**WORK TASK:** From the entries below, please output exactly the lines starting at the one containing "if !serving d || inBoundary" and ending at the one containing "d.role.col.placements.foldl (fun t p =>", both included.

DATA SUPPLIED START

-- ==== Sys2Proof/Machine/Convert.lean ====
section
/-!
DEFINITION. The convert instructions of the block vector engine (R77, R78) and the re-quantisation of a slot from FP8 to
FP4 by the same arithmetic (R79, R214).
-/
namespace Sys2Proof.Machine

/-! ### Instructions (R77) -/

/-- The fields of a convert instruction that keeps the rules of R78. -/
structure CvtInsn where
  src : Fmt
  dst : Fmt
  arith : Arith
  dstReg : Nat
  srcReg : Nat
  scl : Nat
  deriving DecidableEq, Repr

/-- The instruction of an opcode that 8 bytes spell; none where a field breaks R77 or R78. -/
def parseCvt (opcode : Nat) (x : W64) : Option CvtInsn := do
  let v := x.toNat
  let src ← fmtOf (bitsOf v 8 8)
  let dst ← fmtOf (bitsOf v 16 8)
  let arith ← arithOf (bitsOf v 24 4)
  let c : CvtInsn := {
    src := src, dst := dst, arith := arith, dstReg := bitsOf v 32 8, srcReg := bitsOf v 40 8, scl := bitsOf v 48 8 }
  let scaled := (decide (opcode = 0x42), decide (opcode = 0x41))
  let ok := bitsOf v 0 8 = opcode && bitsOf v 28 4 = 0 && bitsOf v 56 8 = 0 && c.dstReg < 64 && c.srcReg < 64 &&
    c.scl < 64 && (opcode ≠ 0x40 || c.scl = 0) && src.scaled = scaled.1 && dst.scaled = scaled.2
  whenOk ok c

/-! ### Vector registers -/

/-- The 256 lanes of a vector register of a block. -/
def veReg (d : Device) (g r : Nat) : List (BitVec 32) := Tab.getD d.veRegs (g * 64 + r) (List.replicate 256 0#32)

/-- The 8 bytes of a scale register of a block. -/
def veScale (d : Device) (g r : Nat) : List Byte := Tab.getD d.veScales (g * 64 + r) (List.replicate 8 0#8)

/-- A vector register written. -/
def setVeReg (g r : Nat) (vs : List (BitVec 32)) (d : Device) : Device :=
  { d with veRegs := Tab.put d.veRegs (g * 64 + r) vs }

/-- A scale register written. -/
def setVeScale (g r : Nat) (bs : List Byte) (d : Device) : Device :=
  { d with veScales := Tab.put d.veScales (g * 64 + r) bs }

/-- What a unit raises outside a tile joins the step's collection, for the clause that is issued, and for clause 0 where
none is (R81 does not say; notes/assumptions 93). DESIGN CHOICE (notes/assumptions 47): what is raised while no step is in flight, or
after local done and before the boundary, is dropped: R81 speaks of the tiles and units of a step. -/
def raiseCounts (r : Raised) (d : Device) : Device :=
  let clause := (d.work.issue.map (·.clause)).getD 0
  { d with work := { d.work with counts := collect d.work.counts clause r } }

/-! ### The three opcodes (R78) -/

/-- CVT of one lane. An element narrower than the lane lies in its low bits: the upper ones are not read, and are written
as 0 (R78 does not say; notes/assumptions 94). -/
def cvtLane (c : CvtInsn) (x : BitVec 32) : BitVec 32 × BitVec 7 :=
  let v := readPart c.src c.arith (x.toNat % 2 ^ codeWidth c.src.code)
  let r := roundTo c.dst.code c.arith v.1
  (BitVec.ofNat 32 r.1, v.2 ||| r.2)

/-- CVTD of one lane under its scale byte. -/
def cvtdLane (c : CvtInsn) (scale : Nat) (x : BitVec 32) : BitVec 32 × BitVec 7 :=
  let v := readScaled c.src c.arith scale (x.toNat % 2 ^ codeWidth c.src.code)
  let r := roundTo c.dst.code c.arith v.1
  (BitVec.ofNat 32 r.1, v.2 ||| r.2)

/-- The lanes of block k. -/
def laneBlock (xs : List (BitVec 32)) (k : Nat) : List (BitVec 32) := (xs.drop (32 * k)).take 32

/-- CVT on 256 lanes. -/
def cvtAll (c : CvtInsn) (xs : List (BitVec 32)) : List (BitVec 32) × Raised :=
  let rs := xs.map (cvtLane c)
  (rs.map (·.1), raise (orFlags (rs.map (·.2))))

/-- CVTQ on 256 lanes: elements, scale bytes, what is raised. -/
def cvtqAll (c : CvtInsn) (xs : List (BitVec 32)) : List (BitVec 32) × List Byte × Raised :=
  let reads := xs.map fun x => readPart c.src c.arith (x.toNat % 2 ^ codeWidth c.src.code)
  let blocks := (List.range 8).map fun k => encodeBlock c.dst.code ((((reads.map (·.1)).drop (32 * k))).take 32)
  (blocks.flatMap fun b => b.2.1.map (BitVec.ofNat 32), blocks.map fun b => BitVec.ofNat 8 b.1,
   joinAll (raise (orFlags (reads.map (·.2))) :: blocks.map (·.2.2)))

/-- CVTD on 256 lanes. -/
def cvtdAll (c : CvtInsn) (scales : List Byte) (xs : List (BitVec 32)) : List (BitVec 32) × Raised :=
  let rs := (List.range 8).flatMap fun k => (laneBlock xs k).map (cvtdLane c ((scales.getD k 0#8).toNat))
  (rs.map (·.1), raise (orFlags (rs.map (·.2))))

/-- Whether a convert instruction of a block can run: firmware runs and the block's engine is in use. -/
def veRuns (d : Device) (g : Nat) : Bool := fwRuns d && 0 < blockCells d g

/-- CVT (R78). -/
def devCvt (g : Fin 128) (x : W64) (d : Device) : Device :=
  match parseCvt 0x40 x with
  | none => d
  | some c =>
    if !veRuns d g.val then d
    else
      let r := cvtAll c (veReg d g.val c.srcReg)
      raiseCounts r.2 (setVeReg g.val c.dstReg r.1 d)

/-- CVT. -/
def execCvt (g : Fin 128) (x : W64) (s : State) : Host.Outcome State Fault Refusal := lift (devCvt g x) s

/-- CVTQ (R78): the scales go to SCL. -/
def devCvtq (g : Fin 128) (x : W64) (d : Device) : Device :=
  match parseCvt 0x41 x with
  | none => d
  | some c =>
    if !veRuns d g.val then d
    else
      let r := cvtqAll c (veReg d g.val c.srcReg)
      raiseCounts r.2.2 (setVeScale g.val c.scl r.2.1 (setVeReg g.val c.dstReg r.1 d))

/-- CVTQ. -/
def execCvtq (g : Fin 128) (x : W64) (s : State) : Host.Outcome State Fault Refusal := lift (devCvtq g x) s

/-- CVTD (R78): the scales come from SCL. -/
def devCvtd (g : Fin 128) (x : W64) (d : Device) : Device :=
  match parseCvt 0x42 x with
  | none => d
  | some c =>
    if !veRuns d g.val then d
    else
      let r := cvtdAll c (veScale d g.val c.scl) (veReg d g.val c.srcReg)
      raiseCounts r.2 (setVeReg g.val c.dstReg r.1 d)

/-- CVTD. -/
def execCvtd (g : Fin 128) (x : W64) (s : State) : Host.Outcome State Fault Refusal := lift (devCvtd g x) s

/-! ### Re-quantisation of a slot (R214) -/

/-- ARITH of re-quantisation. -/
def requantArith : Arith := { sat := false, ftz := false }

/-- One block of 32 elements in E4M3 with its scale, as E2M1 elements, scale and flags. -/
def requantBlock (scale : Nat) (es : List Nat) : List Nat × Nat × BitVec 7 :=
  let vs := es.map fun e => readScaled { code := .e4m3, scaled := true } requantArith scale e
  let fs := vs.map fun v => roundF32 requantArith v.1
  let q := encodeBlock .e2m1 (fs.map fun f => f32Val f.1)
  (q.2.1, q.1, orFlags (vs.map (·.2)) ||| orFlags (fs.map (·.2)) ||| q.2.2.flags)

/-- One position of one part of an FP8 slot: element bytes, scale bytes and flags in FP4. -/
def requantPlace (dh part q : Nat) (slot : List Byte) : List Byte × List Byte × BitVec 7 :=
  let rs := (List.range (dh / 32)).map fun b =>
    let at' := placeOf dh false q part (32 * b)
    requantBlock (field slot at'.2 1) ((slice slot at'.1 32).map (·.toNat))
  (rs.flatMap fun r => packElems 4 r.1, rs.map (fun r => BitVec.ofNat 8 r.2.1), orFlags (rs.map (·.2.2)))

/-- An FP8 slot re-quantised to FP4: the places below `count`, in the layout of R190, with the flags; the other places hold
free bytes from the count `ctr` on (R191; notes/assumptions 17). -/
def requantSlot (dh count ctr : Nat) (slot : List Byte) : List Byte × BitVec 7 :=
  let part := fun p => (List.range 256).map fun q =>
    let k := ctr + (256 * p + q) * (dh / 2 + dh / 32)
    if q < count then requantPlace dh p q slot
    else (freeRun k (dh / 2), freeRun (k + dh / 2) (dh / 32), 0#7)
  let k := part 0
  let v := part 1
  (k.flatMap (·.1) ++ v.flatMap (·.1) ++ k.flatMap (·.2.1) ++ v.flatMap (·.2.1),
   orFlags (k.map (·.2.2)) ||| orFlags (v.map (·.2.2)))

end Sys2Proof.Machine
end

DATA SUPPLIED END
DATA SUPPLIED START

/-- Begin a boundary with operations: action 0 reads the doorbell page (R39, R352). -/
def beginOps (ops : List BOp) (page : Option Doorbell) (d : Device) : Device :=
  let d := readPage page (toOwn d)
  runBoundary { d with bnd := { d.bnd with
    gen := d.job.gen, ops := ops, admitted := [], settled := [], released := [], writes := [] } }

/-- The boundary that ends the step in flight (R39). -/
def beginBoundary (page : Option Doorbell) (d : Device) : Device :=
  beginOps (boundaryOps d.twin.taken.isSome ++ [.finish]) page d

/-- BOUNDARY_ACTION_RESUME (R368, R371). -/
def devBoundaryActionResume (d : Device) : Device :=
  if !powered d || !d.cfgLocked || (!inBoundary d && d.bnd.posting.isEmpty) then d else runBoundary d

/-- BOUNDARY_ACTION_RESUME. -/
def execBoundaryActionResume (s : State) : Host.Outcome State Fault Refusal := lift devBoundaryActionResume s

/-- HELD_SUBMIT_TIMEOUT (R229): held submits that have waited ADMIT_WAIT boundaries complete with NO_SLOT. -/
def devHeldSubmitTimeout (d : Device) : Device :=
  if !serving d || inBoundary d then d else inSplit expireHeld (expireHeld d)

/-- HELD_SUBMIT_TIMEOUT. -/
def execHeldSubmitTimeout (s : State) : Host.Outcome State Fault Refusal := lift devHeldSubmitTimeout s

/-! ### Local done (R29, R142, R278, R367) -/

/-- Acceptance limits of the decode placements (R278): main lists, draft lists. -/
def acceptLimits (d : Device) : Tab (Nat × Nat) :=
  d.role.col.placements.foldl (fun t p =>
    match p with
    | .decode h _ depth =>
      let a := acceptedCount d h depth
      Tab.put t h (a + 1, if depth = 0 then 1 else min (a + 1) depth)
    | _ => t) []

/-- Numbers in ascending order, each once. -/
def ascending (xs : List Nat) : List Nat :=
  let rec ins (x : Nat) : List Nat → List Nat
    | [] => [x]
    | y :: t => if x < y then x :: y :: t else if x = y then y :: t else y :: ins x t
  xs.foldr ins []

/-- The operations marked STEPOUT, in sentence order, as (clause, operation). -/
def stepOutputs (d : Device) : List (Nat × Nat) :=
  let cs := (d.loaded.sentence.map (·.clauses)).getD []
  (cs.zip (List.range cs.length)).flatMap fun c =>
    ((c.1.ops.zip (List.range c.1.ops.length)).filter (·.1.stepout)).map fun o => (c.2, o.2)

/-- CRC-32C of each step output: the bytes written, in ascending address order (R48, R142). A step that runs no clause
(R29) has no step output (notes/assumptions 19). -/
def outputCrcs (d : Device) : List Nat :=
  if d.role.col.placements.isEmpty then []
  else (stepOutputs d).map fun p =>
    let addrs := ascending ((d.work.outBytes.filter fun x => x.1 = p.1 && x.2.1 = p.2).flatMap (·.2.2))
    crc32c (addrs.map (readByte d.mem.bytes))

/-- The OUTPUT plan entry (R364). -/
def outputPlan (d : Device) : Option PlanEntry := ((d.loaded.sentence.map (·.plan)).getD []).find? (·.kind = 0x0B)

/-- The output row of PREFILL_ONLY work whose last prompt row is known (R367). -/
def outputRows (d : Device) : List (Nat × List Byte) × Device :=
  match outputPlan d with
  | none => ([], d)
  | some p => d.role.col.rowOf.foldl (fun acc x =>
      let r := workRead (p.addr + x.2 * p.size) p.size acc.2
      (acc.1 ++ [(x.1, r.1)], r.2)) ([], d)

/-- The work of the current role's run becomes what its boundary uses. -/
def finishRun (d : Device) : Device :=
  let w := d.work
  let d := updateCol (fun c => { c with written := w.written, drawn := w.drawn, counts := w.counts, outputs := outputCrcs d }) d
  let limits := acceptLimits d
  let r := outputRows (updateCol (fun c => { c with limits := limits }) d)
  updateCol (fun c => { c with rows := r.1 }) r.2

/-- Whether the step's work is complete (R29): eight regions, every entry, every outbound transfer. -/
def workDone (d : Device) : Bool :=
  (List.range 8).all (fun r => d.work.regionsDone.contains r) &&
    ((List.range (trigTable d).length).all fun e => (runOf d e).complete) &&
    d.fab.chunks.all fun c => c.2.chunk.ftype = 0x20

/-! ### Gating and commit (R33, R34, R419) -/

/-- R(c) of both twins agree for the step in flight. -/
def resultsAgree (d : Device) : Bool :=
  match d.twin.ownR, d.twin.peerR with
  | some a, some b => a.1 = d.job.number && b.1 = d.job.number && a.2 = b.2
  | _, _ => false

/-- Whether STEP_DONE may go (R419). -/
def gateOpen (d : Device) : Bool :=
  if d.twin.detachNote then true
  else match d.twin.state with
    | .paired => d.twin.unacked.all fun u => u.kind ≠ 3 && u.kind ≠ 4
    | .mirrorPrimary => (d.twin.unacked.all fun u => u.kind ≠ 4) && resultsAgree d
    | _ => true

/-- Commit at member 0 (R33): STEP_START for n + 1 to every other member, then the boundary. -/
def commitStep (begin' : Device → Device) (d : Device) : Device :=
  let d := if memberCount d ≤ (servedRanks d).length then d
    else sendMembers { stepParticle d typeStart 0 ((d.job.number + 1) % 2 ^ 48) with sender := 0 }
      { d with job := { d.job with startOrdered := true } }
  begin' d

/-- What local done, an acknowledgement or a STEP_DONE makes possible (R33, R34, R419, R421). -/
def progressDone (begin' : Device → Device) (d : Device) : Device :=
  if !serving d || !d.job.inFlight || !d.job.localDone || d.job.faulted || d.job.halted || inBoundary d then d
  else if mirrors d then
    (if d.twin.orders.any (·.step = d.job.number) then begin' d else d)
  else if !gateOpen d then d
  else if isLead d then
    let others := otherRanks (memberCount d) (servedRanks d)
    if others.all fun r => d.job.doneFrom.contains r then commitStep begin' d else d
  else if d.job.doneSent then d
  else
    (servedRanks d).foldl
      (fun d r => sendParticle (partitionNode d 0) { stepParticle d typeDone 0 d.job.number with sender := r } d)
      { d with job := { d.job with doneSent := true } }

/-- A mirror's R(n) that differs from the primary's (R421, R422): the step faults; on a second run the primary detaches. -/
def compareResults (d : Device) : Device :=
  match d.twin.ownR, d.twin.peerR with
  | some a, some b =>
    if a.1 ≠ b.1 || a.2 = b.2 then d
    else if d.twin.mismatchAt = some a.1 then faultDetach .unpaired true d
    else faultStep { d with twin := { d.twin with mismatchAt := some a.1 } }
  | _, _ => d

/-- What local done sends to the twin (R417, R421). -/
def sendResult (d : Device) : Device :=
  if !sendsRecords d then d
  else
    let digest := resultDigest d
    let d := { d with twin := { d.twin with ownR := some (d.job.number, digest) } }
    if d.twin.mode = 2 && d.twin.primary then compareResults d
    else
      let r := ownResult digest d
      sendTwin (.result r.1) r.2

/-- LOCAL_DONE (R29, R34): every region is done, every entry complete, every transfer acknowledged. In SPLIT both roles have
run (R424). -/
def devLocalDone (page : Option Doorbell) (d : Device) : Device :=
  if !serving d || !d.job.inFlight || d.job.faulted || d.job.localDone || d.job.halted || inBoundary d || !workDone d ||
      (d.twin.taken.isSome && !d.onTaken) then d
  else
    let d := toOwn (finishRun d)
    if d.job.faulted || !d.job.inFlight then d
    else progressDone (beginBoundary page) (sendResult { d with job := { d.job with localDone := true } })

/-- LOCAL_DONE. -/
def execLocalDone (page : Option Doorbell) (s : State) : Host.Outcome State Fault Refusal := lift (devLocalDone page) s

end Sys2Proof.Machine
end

DATA SUPPLIED END

**YOUR RESPONSE:**
  if !serving d || inBoundary d then d else inSplit expireHeld (expireHeld d)

/-- HELD_SUBMIT_TIMEOUT. -/
def execHeldSubmitTimeout (s : State) : Host.Outcome State Fault Refusal := lift devHeldSubmitTimeout s

/-! ### Local done (R29, R142, R278, R367) -/

/-- Acceptance limits of the decode placements (R278): main lists, draft lists. -/
def acceptLimits (d : Device) : Tab (Nat × Nat) :=
  d.role.col.placements.foldl (fun t p =>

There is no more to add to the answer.